WhatsApp : le Bureau européen des unions de consommateurs porte plainte contre les nouvelles règles d'utilisation

WhatsApp : le Bureau européen des unions de consommateurs porte plainte contre les nouvelles règles d'utilisation

Le Beuc et huit de ses organisations membres, dont l'UFC-Que choisir, accusent le service de messagerie de Facebook de "multiples violations des droits des consommateurs européens"...

WhatsApp : le Bureau européen des unions de consommateurs porte plainte contre les nouvelles règles d'utilisation
Crédit photo © Reuters

(Boursier.com) — Après avoir provoqué une crise de confiance pour une partie des utilisateurs à l'annonce en début d'année des nouvelles conditions d'utilisation, WhatsApp est désormais visé par une plainte d'une fédération d'associations de consommateurs issues de plusieurs pays européens.

Le Bureau européen des unions de consommateurs (Beuc), et huit de ses organisations membres, dont l'UFC-Que Choisir, ont déposé une plainte ce lundi auprès de la Commission européenne et du réseau européen des autorités de protection des consommateurs contre WhatsApp "pour de multiples violations des droits des consommateurs de l'UE", peut-on lire dans un communiqué publié ce lundi.
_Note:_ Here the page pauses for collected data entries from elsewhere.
-- ==== Sys2Proof/Machine/System.lean ====
section
/-!
DEFINITION. System: the SYS family (R366 to R372).
-/
namespace Sys2Proof.Machine

/-- NOP. -/
def execNop (s : State) : Host.Outcome State Fault Refusal := finish (done s.retire)

/-- YIELD (R367): the queue drains as for a pre-emption, and the slice ends where a peer waits. DESIGN CHOICE (log entry 59): a YIELD of a demonstrated
body that ends the slice shows the pre-emption, WHY 0x0A, and not the instruction outside the subset, 0x01. -/
def execYield (s : State) : Host.Outcome State Fault Refusal :=
  finish (s.drained fun s => if s.peerWaits then drainAll s.residentGang s fun s => s.retire.endSlice else done s.retire)

/-- BRK: the breakpoint trap; the spec gives BADVA no value for it (log entry 19). -/
def execBrk (s : State) : Host.Outcome State Fault Refusal := finish (s.trapHere 0x06 0 s.free true)

/-- TRAP: DETAIL is the low byte of X[A]. -/
def execTrap (a : BitVec 6) (s : State) : Host.Outcome State Fault Refusal :=
  finish (readG s a 2 fun x => s.trapHere 0x05 (x.setWidth 8) s.free true)

/-! ### EXIT (R368) -/

/-- The digest of a path (R229). -/
def pathDigest (ws : List Word) : BitVec 512 := Config.sha512 (ws.flatMap fun w => natBytes 8 w.toNat)

/-- The path digest of a selected thread at its end, held against the one that the thread of the same number, stage and launch had in the first
pass; in a reverse-step replay that ends before its stop, against the original run (R229). -/
def State.comparePath (s : State) : State :=
  match s.curPart with
  | none => s
  | some p =>
    if !p.selects s.cur.id.ctxid then s
    else
      let n := s.launch.num
      let against : Option (List Word) := s.cur.orig.orElse fun _ =>
        (p.db.paths.find? fun x => decide (x.1 = n ∧ x.2.1 = s.cur.id.stage ∧ x.2.2.1 = s.cur.id.lthr)).map fun x => x.2.2.2
      match against with
      | some x => if pathDigest x = pathDigest s.cur.path then s
        else s.modPart p.idx fun q => { q with db := { q.db with dbflag := true } }
      | none => s.modPart p.idx fun q => { q with db := { q.db with paths := q.db.paths ++ [(n, s.cur.id.stage, s.cur.id.lthr, s.cur.path)] } }

/-- EXIT: everything older is over, the context is detached, and the thread ends. -/
def execExit (s : State) : Host.Outcome State Fault Refusal :=
  finish (
    let c := s.cur.id.ctxid
    if !s.queue.isEmpty || !s.ownLins.isEmpty then s.stall
    else if !(s.cmdsEnded c && s.banksEnded c) then .wait (.fence true true) s
    else
      let s := (s.abandon 0x01).comparePath
      (if s.cur.share.isSome then (finishAll s).detach else s).gone false)

/-! ### The heap (R87, R369) -/

/-- Whether a run of bytes meets no allocation. -/
def heapFree (l : List Alloc) (a n : Nat) : Bool := l.all fun x => decide (x.addr + x.size ≤ a) || decide (a + n ≤ x.addr)

/-- The lowest granule-aligned run of n bytes that is free within a range. -/
def lowestFit (l : List Alloc) (lo hi n : Nat) : Option Nat :=
  let up : Nat → Nat := fun a => (a + 127) / 128 * 128
  ((up lo :: l.map fun x => x.addr + x.size).filter fun a => decide (up lo ≤ a ∧ a + n ≤ hi) && heapFree l a n).min?

/-- The thread's number across the stages (R140, R369). -/
def State.threadNo (s : State) : Nat := s.launch.lrec.base s.cur.id.stage + s.cur.id.lthr

/-- The part of the heap that serves the current thread: all of it, or its slice in a DET launch. -/
def State.heapRange (s : State) : Nat × Nat :=
  let r := s.launch.lrec
  let h := r.heapb.toNat
  if r.det then
    let z := 128 * (r.heapsz / (128 * max 1 (r.base r.stages.length)))
    (h + s.threadNo * z, h + (s.threadNo + 1) * z)
  else (h, h + r.heapsz)

/-- ALLOC. -/
def execAlloc (d a : BitVec 6) (s : State) : Host.Outcome State Fault Refusal :=
  finish (regs2 s d a fun x =>
    let n := (x.toNat + 127) / 128 * 128
    let r := s.heapRange
    if n = 0 ∨ s.launch.lrec.heapsz = 0 then s.result d 0
    else match lowestFit s.launch.allocs r.1 r.2 n with
      | none => s.result d 0
      | some at_ =>
        (s.modLaunch s.cur.id.launch fun l => { l with allocs := l.allocs ++ [⟨at_, n, s.threadNo⟩] }).result d (BitVec.ofNat 64 at_))

/-- FREE. -/
def execFree (d a : BitVec 6) (s : State) : Host.Outcome State Fault Refusal :=
  finish (regs2 s d a fun x =>
    if x = 0 then s.result d 0
    else match s.launch.allocs.find? fun y => decide (y.addr = x.toNat) with
      | none => s.result d 1
      | some y =>
        if s.isDet && decide (y.owner ≠ s.threadNo) then s.result d 1
        else (s.modLaunch s.cur.id.launch fun l => { l with allocs := l.allocs.filter (fun z => decide (z.addr ≠ y.addr)) }).result d 0)

/-! ### LAUNCH (R370) -/

/-- A launch that joins the dispatcher queues: its record, who submits it, and its timestamp. -/
def State.addLaunch (s : State) (part asid : Nat) (r : LaunchRec) (ts : Nat) (host : Bool) : State :=
  let l : Launch :=
    { Launch.empty with
      id := s.nextLaunch, host := if host then some s.nextLaunch else none, part := part, asid := asid, lrec := r, ts := ts, order := s.order
      num := ((s.part? part).map fun p => p.db.launched).getD 0
      made := r.stages.map fun _ => 0, ended := r.stages.map fun _ => 0, snap := if r.det then s.mem else [] }
  ({ s with launches := s.launches ++ [l], nextLaunch := s.nextLaunch + 1, order := s.order + 1 } : State).modPart part fun p =>
    { p with db := { p.db with launched := p.db.launched + 1 } }

/-- The lines of a record from an address on, each checked as an ordinary load of the current thread, or the first that traps. -/
def recordLines (s : State) (x : Word) : List Nat → Except (Word × BitVec 8 × BitVec 8) (List Where)
  | [] => .ok []
  | k :: t =>
    let ea := x + BitVec.ofNat 64 (128 * k)
    match s.spot needRd ea 128 3 with
    | .bad c d => .error (ea, c, d)
    | p => match recordLines s x t with
      | .ok r => .ok (p :: r)
      | .error e => .error e

/-- Loads of whole lines, one after another. -/
def loadEach (s : State) : List Where → List Byte × State
  | [] => ([], s)
  | p :: t =>
    let r := s.load false p 128
    let q := loadEach r.2 t
    (natBytes 128 r.1 ++ q.1, q.2)

/-- The lines loaded over again until PTS stands: every one of them is then read at that one timestamp. `fuel` bounds the rounds; a round that
moves PTS renews a line, or rebases. -/
def loadSettled : Nat → State → List Where → List Byte × State
  | 0, s, ps => loadEach s ps
  | n + 1, s, ps =>
    let r := loadEach s ps
    if r.2.cur.sys.pts = s.cur.sys.pts then r else loadSettled n r.2 ps

/-- Whole lines as one ordinary load, at one timestamp (R91, R95, R370). -/
def loadLinesAt (s : State) (ps : List Where) : List Byte × State := loadSettled (2 * ps.length + 2) s ps

/-- LAUNCH: the record is read, checked and queued, at no more than the issuer's base priority (R152). -/
def execLaunch (d a : BitVec 6) (s : State) : Host.Outcome State Fault Refusal :=
  finish (regs2 s d a fun x =>
    if x.toNat % 128 ≠ 0 then s.trapHere 2 3 x false
    else match recordLines s x (List.range (recordSize / 128)) with
      | .error e => if decide (e.2.1 = 8) && s.memBusy then s.stall else s.trapHere e.2.1 e.2.2 e.1 false
      | .ok ps =>
        if s.memBusy then s.stall
        else
          let r := loadLinesAt s ps
          let s := r.2
          let rec_ := launchRecOf r.1
          match s.curPart with
          | none => s.result d 0
          | some p => match s.refuseRecord p r.1 rec_ true with
            | some n => s.result d (BitVec.ofNat 64 (2 ^ 63 + n))
            | none =>
              (s.addLaunch p.idx s.launch.asid { rec_ with prio := min rec_.prio s.cur.sys.bprio.toNat } s.cur.sys.pts false).result d 0)

/-! ### DEAL and PRIO (R371, R372) -/

/-- DEAL: the block of strips of a thread within its node at a level. -/
def execDeal (d a b : BitVec 6) (s : State) : Host.Outcome State Fault Refusal :=
  finish (regs3 s d a b fun x y =>
    let r := s.launch.lrec
    let n := min y.toNat r.leaf
    let strips := x.toNat % 2 ^ 32
    let total := r.below n
    let t := ((List.range r.levels.length).filter fun k => decide (n < k)).foldl (fun t k => t * r.count k + s.cur.id.coord k) 0
    s.result d (BitVec.ofNat 64 ((t + 1) * strips / total * 2 ^ 32 + t * strips / total)))

/-- PRIO: the base priority, at most the launch's; the effective priorities follow (R157). -/
def execPrio (a : BitVec 6) (s : State) : Host.Outcome State Fault Refusal :=
  finish (readG s a 2 fun x =>
    let p := min x.toNat s.launch.lrec.prio
    done (({ s with cur := { s.cur with sys := { s.cur.sys with bprio := BitVec.ofNat 4 p } } } : State).inherit).retire)

end Sys2Proof.Machine
end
Depuis plusieurs mois, le service de messagerie appartenant à Facebook "fait indûment pression sur ses utilisateurs pour qu'ils acceptent ses nouvelles conditions d'utilisation et sa politique de confidentialité. Pourtant, ces termes ne sont ni transparents ni compréhensibles pour les utilisateurs", explique la fédération d'associations de consommateurs issues de plusieurs pays européens.
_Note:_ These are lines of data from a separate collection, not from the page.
-- ==== Sys2Proof/Machine/Dispatch.lean ====
section
/-!
DEFINITION. Dispatch: one meaning per constructor of Instr.
-/
namespace Sys2Proof.Machine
Des notifications "persistantes, récurrentes et intrusives"

En début d'année, l'application avait en effet informé ses quelque 2 milliards d'utilisateurs qu'ils devaient consentir à de nouvelles conditions d'utilisation, impliquant plus de partages de données avec sa maison-mère Facebook et ses différentes entités. Face au tollé, WhatsApp avait alors décidé de décaler la mise en oeuvre de ces nouvelles règles au 15 mai dernier.

Le Beuc explique que la plainte porte d'abord sur les notifications "persistantes, récurrentes et intrusives", qui pousseraient ainsi les utilisateurs à accepter la mise à jour. "Le contenu de ces notifications, leur nature, leur calendrier et leur récurrence exercent une pression indue sur les utilisateurs et portent atteinte à leur liberté de choix. En tant que tels, ils constituent une violation de la directive européenne sur les pratiques commerciales déloyales", dénonce-t-il.

Une "ambiguïté"

La fédération évoque également "l'opacité des nouvelles conditions", estimant que le service de messagerie n'a "pas expliqué dans un langage clair et intelligible la nature des changements" et des conséquences "pour leur vie privée, notamment en ce qui concerne le transfert de leurs données personnelles à Facebook et à d'autres tiers".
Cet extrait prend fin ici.